Since I started with Faceswap I've heard many questions over and over.
Which is the best model? How many iterations? Why does my swap look blurry?
The real answer is somewhere between having good data, lots of patience, some artistry and creativity.
I feel different models work best in different situations, and you will have to figure out what/how that is.
Postprocessing in Adobe After Effects could make them look professional, and way beyond my capacity, and not the point of these examples.
Thought I could help by showing y'all some models I made out of the exact same data.
Will update these post as I do more. Suggestions welcome.
Model A is a youtuber.
She had lots of data available. Closeups, different expressions, makeup, lighting, to make reasonably good training data.

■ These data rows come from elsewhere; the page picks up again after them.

@[simp] theorem holdBytes_acc (held rest : List Byte) (s : State) : (holdBytes held rest s).acc = s.acc := rfl
@[simp] theorem holdBytes_fault (held rest : List Byte) (s : State) : (holdBytes held rest s).fault = s.fault := rfl
@[simp] theorem holdBytes_cause (held rest : List Byte) (s : State) : (holdBytes held rest s).cause = s.cause := rfl
@[simp] theorem holdBytes_finfo (held rest : List Byte) (s : State) : (holdBytes held rest s).finfo = s.finfo := rfl
@[simp] theorem holdBytes_ci (held rest : List Byte) (s : State) : (holdBytes held rest s).ci = s.ci := rfl
@[simp] theorem holdBytes_hid (held rest : List Byte) (s : State) :
    (holdBytes held rest s).hid = { s.hid with held := held, remaining := s.hid.remaining - 1#28 } := rfl
@[simp] theorem holdBytes_faultSeen (held rest : List Byte) (s : State) :
    (holdBytes held rest s).faultSeen = s.faultSeen := rfl
@[simp] theorem holdBytes_rst (held rest : List Byte) (s : State) : (holdBytes held rest s).rst = s.rst := rfl
@[simp] theorem holdBytes_resetTaken (held rest : List Byte) (s : State) :
    (holdBytes held rest s).resetTaken = s.resetTaken := rfl
@[simp] theorem holdBytes_doutReady (held rest : List Byte) (s : State) :
    (holdBytes held rest s).doutReady = s.doutReady := rfl
@[simp] theorem holdBytes_rspReady (held rest : List Byte) (s : State) :
    (holdBytes held rest s).rspReady = s.rspReady := rfl
@[simp] theorem holdBytes_cmd (held rest : List Byte) (s : State) : (holdBytes held rest s).cmd = s.cmd := rfl
@[simp] theorem holdBytes_din (held rest : List Byte) (s : State) : (holdBytes held rest s).din = rest := rfl
@[simp] theorem holdBytes_dout (held rest : List Byte) (s : State) : (holdBytes held rest s).dout = s.dout := rfl
@[simp] theorem holdBytes_rsp (held rest : List Byte) (s : State) : (holdBytes held rest s).rsp = s.rsp := rfl

@[simp] theorem countRsp_acc (s : State) : (countRsp s).acc = s.acc := rfl
@[simp] theorem countRsp_fault (s : State) : (countRsp s).fault = s.fault := rfl
@[simp] theorem countRsp_cause (s : State) : (countRsp s).cause = s.cause := rfl
@[simp] theorem countRsp_finfo (s : State) : (countRsp s).finfo = s.finfo := rfl
@[simp] theorem countRsp_ci (s : State) : (countRsp s).ci = s.ci := rfl
@[simp] theorem countRsp_hid (s : State) :
    (countRsp s).hid = { s.hid with sumwIdx := s.hid.sumwIdx + 1#2, offered := false } := rfl
@[simp] theorem countRsp_faultSeen (s : State) : (countRsp s).faultSeen = s.faultSeen := rfl
@[simp] theorem countRsp_rst (s : State) : (countRsp s).rst = s.rst := rfl
@[simp] theorem countRsp_resetTaken (s : State) : (countRsp s).resetTaken = s.resetTaken := rfl
@[simp] theorem countRsp_doutReady (s : State) : (countRsp s).doutReady = s.doutReady := rfl
@[simp] theorem countRsp_rspReady (s : State) : (countRsp s).rspReady = s.rspReady := rfl
@[simp] theorem countRsp_cmd (s : State) : (countRsp s).cmd = s.cmd := rfl
@[simp] theorem countRsp_din (s : State) : (countRsp s).din = s.din := rfl
@[simp] theorem countRsp_dout (s : State) : (countRsp s).dout = s.dout := rfl
@[simp] theorem countRsp_rsp (s : State) : (countRsp s).rsp = s.rsp := rfl

@[simp] theorem countDout_acc (s : State) : (countDout s).acc = s.acc := rfl
@[simp] theorem countDout_fault (s : State) : (countDout s).fault = s.fault := rfl
@[simp] theorem countDout_cause (s : State) : (countDout s).cause = s.cause := rfl
@[simp] theorem countDout_finfo (s : State) : (countDout s).finfo = s.finfo := rfl
@[simp] theorem countDout_ci (s : State) : (countDout s).ci = s.ci := rfl
@[simp] theorem countDout_hid (s : State) :
    (countDout s).hid = { s.hid with sumIdx := s.hid.sumIdx + 1#5, offered := false } := rfl
@[simp] theorem countDout_faultSeen (s : State) : (countDout s).faultSeen = s.faultSeen := rfl
@[simp] theorem countDout_rst (s : State) : (countDout s).rst = s.rst := rfl
@[simp] theorem countDout_resetTaken (s : State) : (countDout s).resetTaken = s.resetTaken := rfl
@[simp] theorem countDout_doutReady (s : State) : (countDout s).doutReady = s.doutReady := rfl
@[simp] theorem countDout_rspReady (s : State) : (countDout s).rspReady = s.rspReady := rfl
@[simp] theorem countDout_cmd (s : State) : (countDout s).cmd = s.cmd := rfl
@[simp] theorem countDout_din (s : State) : (countDout s).din = s.din := rfl
@[simp] theorem countDout_dout (s : State) : (countDout s).dout = s.dout := rfl
@[simp] theorem countDout_rsp (s : State) : (countDout s).rsp = s.rsp := rfl

end Sys2Proof.Machine
end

YouTube is NOT the best place to find good data, but this person had much to choose from, with clear views of her face.
Model B is Karen Gillan.
Used a few YouTube videos, and several episodes of Dr Who, and high quality photos.

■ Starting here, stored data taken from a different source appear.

-- ==== Sys2Proof/Tests/Slice0.lean ====
section
/-! SUPPORT. Tests and witnesses. Expected results come from spec/95_test_vectors.md, named at each test, or are written
out from spec/30_encoding.md. A `witness_` theorem shows that the hypotheses of the obligation it is named after can be
met together, clause by clause. -/

namespace Sys2Proof.Tests

open Sys2Proof.Machine

/-! ### Well-formedness and encoding -/

theorem test_wellFormed_refuses_overlong_write : ¬(Instr.write 268435456).WellFormed := by decide

theorem test_wellFormed_accepts_longest_write : (Instr.write 268435455).WellFormed := by decide

theorem test_wellFormed_accepts_plain_commands :
    Instr.reset.WellFormed ∧ Instr.sum.WellFormed ∧ Instr.sumw.WellFormed ∧ Instr.size.WellFormed ∧
    Instr.blksz.WellFormed := by decide

/-- R82, `OP` in bits 31:28 and `LEN` 0: RESET. -/
theorem test_decode_reset : decode 0b0001_0000000000000000000000000000#32 = .ok .reset := by decide

/-- R82: WRITE, with `LEN` = 12 (E8's form) and with the largest length (E11). -/
theorem test_decode_write : decode 0b0010_0000000000000000000000001100#32 = .ok (.write 12) ∧
    decode 0b0010_1111111111111111111111111111#32 = .ok (.write 268435455) := by decide

/-- R82: SUM. -/
theorem test_decode_sum : decode 0b0011_0000000000000000000000000000#32 = .ok .sum := by decide

/-- R82: SUMW. -/
theorem test_decode_sumw : decode 0b0100_0000000000000000000000000000#32 = .ok .sumw := by decide

/-- R82: SIZE. -/
theorem test_decode_size : decode 0b0101_0000000000000000000000000000#32 = .ok .size := by decide

/-- R82: BLKSZ. -/
theorem test_decode_blksz : decode 0b0110_0000000000000000000000000000#32 = .ok .blksz := by decide

/-- Vectors E1, E2, E20, E22, E24: reserved opcodes, with their reason. -/
theorem test_decode_reserved_opcode :
    decode 0x00000000#32 = .error (.reservedOpcode 0x0#4) ∧ decode 0x0FFFFFFF#32 = .error (.reservedOpcode 0x0#4) ∧
    decode 0x70000000#32 = .error (.reservedOpcode 0x7#4) ∧ decode 0xA5A5A5A5#32 = .error (.reservedOpcode 0xA#4) ∧
    decode 0xFFFFFFFF#32 = .error (.reservedOpcode 0xF#4) := by decide

/-- Vectors E4, E13, E15, E17, E19: a length where none may be. -/
theorem test_decode_reserved_length :
    decode 0x10000001#32 = .error (.reservedLen 0x1#4 1) ∧ decode 0x30000020#32 = .error (.reservedLen 0x3#4 32) ∧
    decode 0x40000004#32 = .error (.reservedLen 0x4#4 4) ∧
    decode 0x58000000#32 = .error (.reservedLen 0x5#4 134217728) ∧
    decode 0x60000004#32 = .error (.reservedLen 0x6#4 4) := by decide

/-- R87: the words of the six commands. -/
theorem test_encode : encode .reset = 0x10000000#32 ∧ encode (.write 7) = 0x20000007#32 ∧ encode .sum = 0x30000000#32 ∧
    encode .sumw = 0x40000000#32 ∧ encode .size = 0x50000000#32 ∧ encode .blksz = 0x60000000#32 := by decide

/-- The table numbers the bits of the one word as R80 does. -/
theorem test_decodeTableWord : decodeTableWord 32 0x20000004 = some (.write 4) ∧ decodeTableWord 32 0x30000000 = some .sum ∧
    decodeTableWord 32 0x70000000 = none := by decide

/-! ### The word step -/

/-- Vector F7: all four adders wrap. -/
theorem test_fold_wraps :
    fold { a := 0xFFFFFFFFFFFFFFFF#64, b := 0xFFFFFFFFFFFFFFFF#64, c := 0xFFFFFFFFFFFFFFFF#64,
           d := 0xFFFFFFFFFFFFFFFF#64 } 1#32 =
      { a := 0#64, b := 0xFFFFFFFFFFFFFFFF#64, c := 0xFFFFFFFFFFFFFFFE#64, d := 0xFFFFFFFFFFFFFFFD#64 } := by decide

/-- Vector F11, the general case. -/
theorem test_fold_general :
    fold { a := 0x0123456789ABCDEF#64, b := 0xFEDCBA9876543210#64, c := 0x0F1E2D3C4B5A6978#64,
           d := 0x8877665544332211#64 } 0xDEADBEEF#32 =
      { a := 0x0123456868598CDE#64, b := 0x00000000DEADBEEE#64, c := 0x0F1E2D3D2A082866#64,
        d := 0x979593926E3B4A77#64 } := by decide

/-- Vector F3 in the parallel form. -/
theorem test_parallel_stage :
    parallelStep { a := 1#64, b := 2#64, c := 3#64, d := 4#64 } 0#32 = { a := 1#64, b := 3#64, c := 6#64, d := 10#64 } := by
  decide

/-- The empty adder stage. -/
def freshStage : AdderStage := { acc := Acc.zero, va := false, vb := false, vc := false }

/-- spec/95_test_vectors.md section 3, the pipelined form: the row of edge 1. -/
theorem test_pipeline_skew : pipeEdge (some 2#32) (pipeEdge (some 1#32) freshStage) =
    { acc := { a := 3#64, b := 1#64, c := 0#64, d := 0#64 }, va := true, vb := true, vc := false } := by decide

/-- The same table: the row of edge 4. -/
theorem test_pipeline_drained : drain (pipeEdge (some 2#32) (pipeEdge (some 1#32) freshStage)) =
    { acc := { a := 3#64, b := 4#64, c := 5#64, d := 6#64 }, va := false, vb := false, vc := false } := by decide

/-! ### One command at a time -/

/-- The state of vector V2. -/
def v2Acc : Acc := { a := 0x0c0a0806#64, b := 0x100d0a07#64, c := 0x14100c08#64, d := 0x18130e09#64 }

/-- The state of vector S6. -/
def s6Acc : Acc :=
  { a := 0x0123456789abcdef#64, b := 0xfedcba9876543210#64, c := 0x0f1e2d3c4b5a6978#64, d := 0x8877665544332211#64 }

/-- A block at a command boundary with the accumulators of V2, one command accepted before. -/
def at2 (cmd : List Word32) (din : List Byte) : State := { State.reset with acc := v2Acc, ci := 1, cmd := cmd, din := din }

/-- The block halted by vector V23. -/
def halted (cmd : List Word32) : State :=
  { at2 cmd [] with fault := true, cause := 1#2, finfo := 0x20000005#32, ci := 2, faultSeen := true }

/-- Inside a `WRITE` of 8 bytes with 5 of them taken. -/
def midWrite (din : List Byte) : State :=
  { at2 [] din with
    hid := { Hidden.idle with phase := .payload, cmdWord := some 0x20000008#32, held := [5#8], remaining := 3#28 } }

/-- With the command word `c` held and not yet decoded. -/
def midDecode (c : Word32) (din : List Byte) : State :=
  { at2 [] din with hid := { Hidden.idle with phase := .decode, cmdWord := some c } }

/-- Inside a `SUMW` with one beat sent and the next one offered. -/
def midSumw (ready : Bool) : State :=
  { at2 [] [] with
    rspReady := ready
    hid := { Hidden.idle with phase := .response, cmdWord := some 0x40000000#32, sumwIdx := 1#2, offered := true } }

/-- Inside a `SUM` with 31 bytes sent and the last one offered. -/
def midSum (ready : Bool) : State :=
  { at2 [] [] with
    doutReady := ready
    hid := { Hidden.idle with phase := .digest, cmdWord := some 0x30000000#32, sumIdx := 31#5, offered := true } }

/-- The next state, where there is one. -/
def after (o : Host.Outcome State Fault Refusal) : Option State :=
  match o with
  | .next t => some t
  | .fault _ => none
  | .refused _ => none

/-- Vector V2: WRITE of two words on a fresh block. -/
theorem test_write : (after (exec (.write 8) { State.reset with din := [1#8, 2#8, 3#8, 4#8, 5#8, 6#8, 7#8, 8#8] })).map
    (fun t => (t.acc, t.rsp, t.din)) = some (v2Acc, [8#64], []) := by decide

/-- Vector V23: a length of 5 faults before anything else; the five bytes stay. -/
theorem test_write_misaligned : (after (step (at2 [0x20000005#32] [9#8, 10#8, 11#8, 12#8, 13#8]))).map
    (fun t => ((t.acc, t.din.length, t.rsp), (t.fault, t.cause, t.finfo))) =
      some ((v2Acc, 5, []), (true, 1#2, 0x20000005#32)) := by decide

/-- Vector V41: RESET, counted. -/
theorem test_reset : (after (step (at2 [0x10000000#32] [9#8]))).map (fun t => (t.acc, t.ci, t.din, t.rsp, t.dout)) =
    some (Acc.zero, 2, [9#8], [], []) := by decide

/-- Vector S6: SUM. -/
theorem test_sum : (after (exec .sum { at2 [] [] with acc := s6Acc })).map State.dout =
    some [0xef#8, 0xcd#8, 0xab#8, 0x89#8, 0x67#8, 0x45#8, 0x23#8, 0x01#8,
          0x10#8, 0x32#8, 0x54#8, 0x76#8, 0x98#8, 0xba#8, 0xdc#8, 0xfe#8,
          0x78#8, 0x69#8, 0x5a#8, 0x4b#8, 0x3c#8, 0x2d#8, 0x1e#8, 0x0f#8,
          0x11#8, 0x22#8, 0x33#8, 0x44#8, 0x55#8, 0x66#8, 0x77#8, 0x88#8] := by decide

/-- Vector S6: SUMW. -/
theorem test_sumw : (after (exec .sumw { at2 [] [] with acc := s6Acc })).map (fun t => (t.rsp, t.acc)) =
    some ([0x0123456789abcdef#64, 0xfedcba9876543210#64, 0x0f1e2d3c4b5a6978#64, 0x8877665544332211#64], s6Acc) := by
  decide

The video for converting was chosen to show different lighting, makeup and distance from the camera. So you can see the models react differently to different situations.
These models have not been trained to perfection, also called convergence. In fact, I didn't try very hard to make them perfect.
Really just wanted to show the raw output. Every one could be trained better, with better data, and made to look better by tweaking (I didn't do). I am by no means a professional at this, but I have time, I am curious and have 4 video cards.
All in all, I think the dataset is at least good/mediocre... not amazing. About 4500 pics for each.
I did manually adjust the alignments and mask for about 40% for each set to near perfect, very time consuming, likely unnecessary. "Close" would have been fine for training.
Most of these were trained on a Nvidia 1070. Smaller models were trained on 1060s.
What have I learned:
Close-ups are really hard. Something at the distance of the Jennifer Lawrence-Buscemi video are very possible to make flawless.
You can see this in the example video I've used.
Screen filling faces, cause troubles.
Training higher quality models really do add lots of time. About 160-172 pixels per side seem to be the sweetspot for my 8gb card, but takes ages.
Currently I'm trying to train the best possible at 192... a low batch of 6 ...and it is still getting better at 500K iterations 180 hours. Plus side, I actually don't need a super computer to do what studios were doing in the early 2000's, just a single 4 year old video card and patience. What I also know, is 128-160 would be fine for some pretty convincing swaps.
Thanks to the mods and supporters continuing to help me with this.
There will be more examples, edits, and advice added as time goes on.
Some requested stats.
Original : 140 EGs/sec B:100
IAE: 115EG/s B:64
LightWeight: 50EGs/sec B:64
Dfaker: 47.5EGs/sec B:100
DFL-H128 : 29.5 EGs/sec B:80
DFL-SAE-DF @128 : 9.2 EGs/sec
DFL-SAE-Liae @128 : 8.8 EGs/sec B:16
DFL-SAE-Liae @192 : 3.9 EGs/sec B:6
Dlight: 15.7EGs/sec B:14
Realface: 11.2EGs/sec B:8
villain: 7.8EGs/sec B:10